* **WHAT YOU HAVE TO DO**
Exactly the lines from the top of the records below through the one containing "hinv.coder_built c hc]" must be set down, with no line added or dropped.

[Stored data entries]
/-- Under the invariant a step keeps `(phase, G, H)` and the constants: CONSTRUCT builds the same coder again (rules R15
and R136). -/
theorem State.Inv.step_coder {s t : State} {c : Coder} (hinv : s.Inv) (hc : s.coder = some c) (h : step s = .next t) :
    t.coder = some c ∧ t.cfg = s.cfg := by
  obtain ⟨w, rest, c', o, -, ht, hkind, -⟩ := step_cases h
  have hsame : c' = c := by
    obtain ⟨-, -, hc'⟩ | ⟨-, -, hc'⟩ := hkind
    · rw [hc', hinv.coder_built c hc]
    · exact Option.some.inj (hc'.symm.trans hc)
  exact ⟨by rw [ht, hsame], by rw [ht]⟩

/-- Settles O51: the step keeps the coder, and its output word shows the coder's phase. -/
theorem faultPhaseIsPermanent : Obligations.FaultPhaseIsPermanent := by
  intro s t hinv hc h
  obtain ⟨hcoder, hcfg⟩ := hinv.step_coder hc h
  obtain ⟨o, hout, -, hfault⟩ := everyOutputWordIsListed s t h
  exact ⟨hcoder, hcfg, o, hout, hfault.mpr hcoder⟩

/-! ### What a step writes and reads -/

/-- Settles O1: with a word waiting the step is `exec` of its decode; with none it is refused. -/
theorem stepRunsDecodedInstruction : Obligations.StepRunsDecodedInstruction :=
  ⟨step_of_inputs, fun s h => by simp only [step, State.takeInput, h]⟩

/-- Settles O47: the next state of each instruction is the old one with its own fields written. -/
theorem onlyConstructWritesTheMatrices : Obligations.OnlyConstructWritesTheMatrices := by
  intro i s t h
  rcases exec_next_cases h with ⟨rfl, rfl⟩ | ⟨c, -, rfl, rfl⟩ | ⟨c, l, d, -, rfl, rfl⟩ | ⟨c, l, d, -, rfl, rfl⟩ |
    ⟨M, a, b, -, rfl, rfl⟩
  · exact ⟨rfl, rfl, fun hne => absurd rfl hne, by simp, by simp⟩
  · exact ⟨rfl, rfl, fun _ => rfl, fun _ => rfl, by simp⟩
  · exact ⟨rfl, rfl, fun _ => rfl, fun _ => rfl, by simp⟩
  · exact ⟨rfl, rfl, fun _ => rfl, fun _ => rfl, by simp⟩
  · exact ⟨rfl, rfl, fun _ => rfl, by simp, fun _ _ _ => rfl⟩

/-- The instructions of a port read the constants and `(phase, G, H)` and nothing else of the state (rule R40). -/
theorem exec_congr {i : Instr} {s s' t : State} (hcfg : s.cfg = s'.cfg) (hcoder : s.coder = s'.coder)
    (hport : ∀ src tgt, i ≠ .rowxor src tgt) (h : exec i s = .next t) :
    ∃ t', exec i s' = .next t' ∧ t'.coder = t.coder ∧ t'.out = t.out := by
  rcases exec_next_cases h with ⟨rfl, rfl⟩ | ⟨c, hc, rfl, rfl⟩ | ⟨c, l, d, hc, rfl, rfl⟩ | ⟨c, l, d, hc, rfl, rfl⟩ |
    ⟨M, a, b, -, rfl, rfl⟩
  · exact ⟨_, execConstruct_eq s', by rw [hcfg], by rw [hcfg]⟩
  · exact ⟨_, execIdle_of_coder s' c (hcoder ▸ hc), hcoder.symm, rfl⟩
  · exact ⟨_, execEncode_of_coder s' c l d (hcoder ▸ hc), hcoder.symm, rfl⟩
  · exact ⟨_, execDecode_of_coder s' c l d (hcoder ▸ hc), hcoder.symm, rfl⟩
  · exact absurd rfl (hport a b)
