-- ==== Sys2Proof/Machine/Ops.lean ====
section
/-! DEFINITION. The shared operations every block uses: table updates, the order of things the manual does not order,
the external store, the event record, and the arming requests. -/

namespace Sys2Proof.Machine

/-! ## Tables -/

/-- Every entry of a table, through `f`. -/
def mapV {α β : Type} {n : Nat} (f : α → β) (v : Vector α n) : Vector β n :=
  ⟨⟨v.toList.map f⟩, by simp⟩

/-- The table whose entry `i` is `f i`. -/
def tabulate {α : Type} {n : Nat} (f : Fin n → α) : Vector α n :=
  ⟨⟨(List.finRange n).map f⟩, by simp⟩

/-- A table with entry `i` through `f`. -/
def modV {α : Type} {n : Nat} (v : Vector α n) (i : Fin n) (f : α → α) : Vector α n :=
  v.set i (f v[i])

def State.modScheme (s : State) (k : SchemeId) (f : Scheme → Scheme) : State :=
  { s with schemes := modV s.schemes k f }

/-- Applies `f` to point `p` where it is defined. -/
def State.modPoint (s : State) (p : PointId) (f : Point → Point) : State :=
  { s with points := modV s.points p (fun x => x.map f) }

def State.modLink (s : State) (l : LinkId) (f : Link → Link) : State :=
  { s with links := modV s.links l f }

def State.modMeas (s : State) (m : MeasId) (f : MeasSlot → MeasSlot) : State :=
  { s with meas := modV s.meas m f }

def State.modDet (s : State) (d : DetId) (f : DetSlot → DetSlot) : State :=
  { s with det := modV s.det d f }

def State.modParty (s : State) (p : PartyId) (f : PartyLink → PartyLink) : State :=
  { s with parties := modV s.parties p f }

/-! ## What the manual does not order (log entry 3) -/

/-- The elements of `xs` in an order chosen by the free value `Config.pick`, from use number `n` on. A list of one
element has one order. -/
def arrangeFrom {α : Type} : Nat → Nat → List α → List α
  | _, _, [] => []
  | _, _, [x] => [x]
  | 0, _, xs => xs
  | fuel + 1, n, xs =>
    match xs[Config.pick n % xs.length]? with
    | some x => x :: arrangeFrom fuel (n + 1) (xs.eraseIdx (Config.pick n % xs.length))
    | none => xs

/-- `xs` in some order: the manual gives none. -/
def State.arrange {α : Type} (s : State) (xs : List α) : List α :=
  arrangeFrom xs.length s.openCount xs

/-- Moves on to unused free values. -/
def State.opened (s : State) (n : Nat) : State :=
  { s with openCount := s.openCount + n }

/-- Carries out `f` for every element of `xs`, in some order. -/
def State.forEachInSomeOrder {α : Type} (s : State) (xs : List α) (f : α → State → State) : State :=
  (s.arrange xs).foldl (fun s x => f x s) (s.opened xs.length)

/-! ## The external store (R172; log entry 2) -/

namespace Memory

/-- The word at address `x`: 0xFFFF where nothing is held (R172). -/
def read : Memory → Nat → Word16
  | [], _ => Config.blankWord
  | (a, w) :: m, x => if a = x then w else read m x

/-- The store with word `v` at address `x`, in canonical form. -/
def write : Memory → Nat → Word16 → Memory
  | [], x, v => if v = Config.blankWord then [] else [(x, v)]
  | (a, w) :: m, x, v =>
    if x < a then (if v = Config.blankWord then (a, w) :: m else (x, v) :: (a, w) :: m)
    else if x = a then (if v = Config.blankWord then m else (x, v) :: m)
    else (a, w) :: write m x v

/-- The writes of `ws`, in order. -/
def writeAll (m : Memory) (ws : List (Nat × Word16)) : Memory :=
  ws.foldl (fun m w => write m w.1 w.2) m

/-- The store that holds `words` from address 0 on and is blank beyond them. -/
def ofWords (words : List Word16) : Memory :=
  writeAll [] ((words.take Config.storeWords).zipIdx.map (fun w => (w.2, w.1)))

/-- Addresses strictly rise from `low` and no entry is blank. -/
def wfFrom : Nat → Memory → Bool
  | _, [] => true
  | low, (a, w) :: m => decide (low ≤ a) && decide (w ≠ Config.blankWord) && wfFrom (a + 1) m

/-- The canonical form: equal stores are equal lists. -/
def wf (m : Memory) : Bool := wfFrom 0 m

end Memory

/-! ## The event record (R153 to R159) -/

/-- A party whose cursor stands at the removed record is pulled to the next, and has lost one more (R156). -/
def Reader.pulled (oldest : Seq) (r : Reader) : Reader :=
  if r.cursor = oldest then
    { r with cursor := r.cursor + 1, lost := if r.lost = 0xFFFFFFFF#32 then r.lost else r.lost + 1 }
  else r

/-- The ATTN line follows the lag (R159). -/
def Reader.follow (next : Seq) (r : Reader) : Reader :=
  { r with attn := decide (r.cursor ≠ next) }

/-- The sequence number of the oldest record the ring holds (R153). -/
def State.oldestSeq (s : State) : Seq := s.nextSeq - BitVec.ofNat 32 s.ring.length

/-- How many records a party has not yet read (R156). -/
def State.lag (s : State) (p : PartyId) : Nat := (s.nextSeq - s.readers[p].cursor).toNat

/-- Appends one event record (R155). -/
def State.append (s : State) (kind : EventKind) (scheme : Option SchemeId := none) (point : Option PointId := none)
    (party : Option PartyId := none) (detail : Option Int := none) : State :=
  let full := Config.ringSize ≤ s.ring.length
  { s with
    ring := (if full then s.ring.tail else s.ring) ++
      [{ seq := s.nextSeq, time := s.clock, kind := kind, scheme := scheme, point := point, party := party,
         detail := detail }]
    nextSeq := s.nextSeq + 1
    readers := mapV (fun r => Reader.follow (s.nextSeq + 1) (if full then r.pulled s.oldestSeq else r)) s.readers }

/-! ## Arming requests (R9, R25, R104) -/

/-- The scheme's candidate list names point `p`. -/
def Scheme.lists (sc : Scheme) (p : PointId) : Bool :=
  match sc.defn with
  | some d => d.candidates.contains p
  | none => false

/-- The scheme depends on measurement slot `m` (R9): an index term slot, or the value slot of a listed point. -/
def Scheme.dependsOn (points : Vector (Option Point) 128) (m : MeasId) (sc : Scheme) : Bool :=
  match sc.defn with
  | some d =>
    d.terms.any (fun t => t.1 = m) ||
      d.candidates.any (fun p => match points[p] with | some x => x.defn.valueSlot = m | none => false)
  | none => false

/-- Sets the pending-pass flag of every scheme that `f` picks (R104). -/
def State.requestPasses (s : State) (f : Scheme → Bool) : State :=
  { s with schemes := mapV (fun sc => if f sc then { sc with pendingPass := true } else sc) s.schemes }

/-- The requests of a change at point `p` (R25). -/
def State.requestForPoint (s : State) (p : PointId) : State := s.requestPasses (fun sc => sc.lists p)

/-- The requests of an item or expiry at slot `m` (R9). -/
def State.requestForSlot (s : State) (m : MeasId) : State := s.requestPasses (Scheme.dependsOn s.points m)

/-! ## What several blocks ask of the state -/

/-- The arming engine runs a pass of a scheme in this state (R60, R105). -/
def SchemeState.runsPasses : SchemeState → Bool
  | .primed | .armed | .firing => true
  | .disabled | .standby | .lockout => false

/-- The image is being loaded after cold reset (R163, R174). -/
def State.starting (s : State) : Bool := decide (s.storeOp = .coldLoad)

/-- The store state is IDLE (R168). -/
def State.storeIdle (s : State) : Bool := decide (s.storeOp = .idle)

/-- A STORE_SAVE is in flight (R176). -/
def State.saving (s : State) : Bool :=
  match s.storeOp with
  | .save _ _ _ => true
  | _ => false

/-- A STORE_LOAD is in flight (R175); a staging read is not one (R177). -/
def State.loading (s : State) : Bool :=
  match s.storeOp with
  | .load _ => true
  | _ => false

/-- Some scheme is FIRING. -/
def State.anyFiring (s : State) : Bool := s.schemes.toList.any (fun sc => sc.state = .firing)

/-- The record holds point `p` among its selected entries (R103). -/
def ArmingRecord.holds (r : ArmingRecord) (p : PointId) : Bool := r.selected.any (fun e => e.1 = p)

/-- The scheme's live arming record holds point `p`. -/
def Scheme.holdsPoint (sc : Scheme) (p : PointId) : Bool :=
  match sc.live with
  | some r => r.holds p
  | none => false

/-- How many live arming records hold point `p`. -/
def State.holders (s : State) (p : PointId) : Nat := s.schemes.toList.countP (fun sc => sc.holdsPoint p)

/-- The link takes orders: enabled and in mode FULL. -/
def LinkParams.isFull (l : LinkParams) : Bool := l.enabled && decide (l.mode = .full)

/-- Marks the pass in flight void where it is a pass of scheme `k` (R108). -/
def State.voidPass (s : State) (k : SchemeId) : State :=
  { s with engine := s.engine.map (fun x => if x.scheme = k then { x with void := true } else x) }

/-- Clears the latch of scheme `k`; a set latch is dropped with its record (R130). -/
def State.dropLatch (s : State) (k : SchemeId) : State :=
  match s.schemes[k].latch with
  | some t =>
    (s.modScheme k (fun sc => { sc with latch := none })).append .retriggerDropped (scheme := some k)
      (detail := some (t.slot.val : Int))
  | none => s

/-- Why point `p` is not available for arming, the first reason that applies; absent where it is available (R23). -/
def State.unavailable (s : State) (p : PointId) : Option SkipReason :=
  match s.points[p] with
  | none => some .blocked
  | some x =>
    match x.availability with
    | .blocked => some .blocked
    | .faulted => some .faulted
    | .inService =>
      if x.blockPending then some .blockPending
      else match x.orderState with
        | .ordered => some .ordered
        | .tripped => some .tripped
        | .idle => if s.meas[x.defn.valueSlot].stale then some .stale else none

/-- Completes the deferred block of point `p` where it is due: the flag is set, no live arming record holds the point
and it is not ORDERED (R34). -/
def State.completeBlock (s : State) (p : PointId) : State :=
  match s.points[p] with
  | some x =>
    if x.blockPending = true ∧ s.holders p = 0 ∧ x.orderState ≠ .ordered then
      ((s.modPoint p (fun x => { x with availability := .blocked, blockPending := false })).append .pointBlocked
        (point := some p) (detail := some 0)).requestForPoint p
    else s
  | none => s

end Sys2Proof.Machine
end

* **OUTPUT**
/-- Under the invariant a step keeps `(phase, G, H)` and the constants: CONSTRUCT builds the same coder again (rules R15
and R136). -/
theorem State.Inv.step_coder {s t : State} {c : Coder} (hinv : s.Inv) (hc : s.coder = some c) (h : step s = .next t) :
    t.coder = some c ∧ t.cfg = s.cfg := by
  obtain ⟨w, rest, c', o, -, ht, hkind, -⟩ := step_cases h
  have hsame : c' = c := by
    obtain ⟨-, -, hc'⟩ | ⟨-, -, hc'⟩ := hkind
    · rw [hc', hinv.coder_built c hc]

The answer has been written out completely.